A MOTORIST has been pictured sitting in a pothole which is “big enough to have a bath” after he smashed his car into it.

Kevin Watson, 32, was driving through the Highlands with friends when he hit a massive pothole in the middle of a major trunk road.

The impact damaged one of his tyres and he left the car to inspect the hole on the A82 north of Bridge of Orchy, on Wednesday evening.

He was left shocked when he discovered the actual size of the pothole and then sat in it to show just how big it is.

Mr Watson, from Newcastle, said “We were coming for a photography trip, and just got to Scotland. There was four of us in the car and we hit that pothole.

“The pothole is big enough to have a bath in. I’m 5ft 11in tall and it was big enough for me to sit in.

“It’s over three feet long, about one-and-a-half feet wide and almost four inches deep. Now it’s just going to cost me money to repair that tyre but I’m happy it is not the worst kind of damage. Hopefully it will manage to get us home safely.”
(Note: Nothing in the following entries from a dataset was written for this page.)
-- ==== Sys2Proof/WellFormed.lean ====
section
/-! DEFINITION. Well-formedness, where it can fail: in the assembler line of 30_encoding.md R63, whose numbers are
written by hand and may be of any size. A line is well formed when every operand is in the range R63 shows. A
command of `Instr` is well formed when the line it prints to is; its operand types make that so for every one. -/

namespace Sys2Proof

/-- One assembler line, mnemonic and operands in the order of 30_encoding.md R63, every operand a number as it was
written (`bD` by its digit, the INFO selector by its number). -/
inductive Asm where
  | create (d k n : Nat)
  | free (d : Nat)
  | copy (d a : Nat)
  | info (a sel : Nat)
  | count (a e : Nat)
  | inc (d e : Nat)
  | compl (d a : Nat)
  | isect (d a b : Nat)
  | isectl (d a b : Nat)
  | diff (d a b : Nat)
  | rdb (a idx : Nat)
  | wrb (d idx byte : Nat)
  deriving DecidableEq, Repr

/-- A bank is `b0` to `b3` (30_encoding.md R63). -/
def bankInRange (d : Nat) : Bool := decide (d < 4)

/-- The INFO selector is `0..3` (30_encoding.md R63). -/
def selInRange (v : Nat) : Bool := decide (v < 4)

/-- `k` and `byte` are `0..255` (30_encoding.md R63). -/
def imm8InRange (v : Nat) : Bool := decide (v < 256)

/-- `n`, `e` and `idx` are `0..65535` (30_encoding.md R63). -/
def imm16InRange (v : Nat) : Bool := decide (v < 65536)

/-- Every operand is inside the range shown in 30_encoding.md R63; the assembler refuses any other line (R64). -/
def Asm.wf : Asm → Bool
  | .create d k n => bankInRange d && imm8InRange k && imm16InRange n
  | .free d => bankInRange d
  | .copy d a => bankInRange d && bankInRange a
  | .info a sel => bankInRange a && selInRange sel
  | .count a e => bankInRange a && imm16InRange e
  | .inc d e => bankInRange d && imm16InRange e
  | .compl d a => bankInRange d && bankInRange a
  | .isect d a b => bankInRange d && bankInRange a && bankInRange b
  | .isectl d a b => bankInRange d && bankInRange a && bankInRange b
  | .diff d a b => bankInRange d && bankInRange a && bankInRange b
  | .rdb a idx => bankInRange a && imm16InRange idx
  | .wrb d idx byte => bankInRange d && imm16InRange idx && imm8InRange byte

/-- The number of a bank (10_state.md R10). -/
def BankId.num : BankId → Nat
  | .b0 => 0
  | .b1 => 1
  | .b2 => 2
  | .b3 => 3

/-- The number of an INFO selector (30_encoding.md R63). -/
def InfoSel.num : InfoSel → Nat
  | .n => 0
  | .k => 1
  | .bc => 2
  | .valid => 3

/-- The assembler line of a command (30_encoding.md R63). -/
def Instr.toAsm : Instr → Asm
  | .create rd k n => .create rd.num k.toNat n.toNat
  | .free rd => .free rd.num
  | .copy rd ra => .copy rd.num ra.num
  | .info ra sel => .info ra.num sel.num
  | .count ra e => .count ra.num e.toNat
  | .inc rd e => .inc rd.num e.toNat
  | .compl rd ra => .compl rd.num ra.num
  | .isect rd ra rb => .isect rd.num ra.num rb.num
  | .isectl rd ra rb => .isectl rd.num ra.num rb.num
  | .diff rd ra rb => .diff rd.num ra.num rb.num
  | .rdb ra idx => .rdb ra.num idx.toNat
  | .wrb rd idx byte => .wrb rd.num idx.toNat byte.toNat

/-- A command is well formed when its assembler line is. -/
def Instr.wf (i : Instr) : Bool := i.toAsm.wf

end Sys2Proof
end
A recent study concluded that Scottish roads are littered with the highest number of potholes in the UK and would stretch to a combined depth of nearly four miles. It revealed that a total of 154,310 potholes were reported to Scottish councils last year, around 16,000 more than the next worst-hit region, the south west of England.

Scots are reporting around 423 holes each day, triple the amount reported in London.

A spokesman for BEAR Scotland said: “We’re arranging for an urgent repair to a defect on the A82 near Rannoch Moor to be completed this afternoon.

“Cold and wet winter weather conditions experienced in January and February have caused some sections of the road surface to deteriorate rapidly, with the freeze and thaw cycle and flux in temperatures causing the surface to break apart in places.

“We are currently carrying out an ongoing £4million programme of urgent surfacing repairs across over 60 locations on trunk roads in north west Scotland over the next three months, and our teams are also carrying out temporary repairs where required to the road surface.

“We fully understand frustration from road users regarding the road surface at some locations, and we are doing all we can to carry out repairs as safely and quickly as possible.

“While we appreciate photographs of road defects, we strongly urge them to be taken safely.”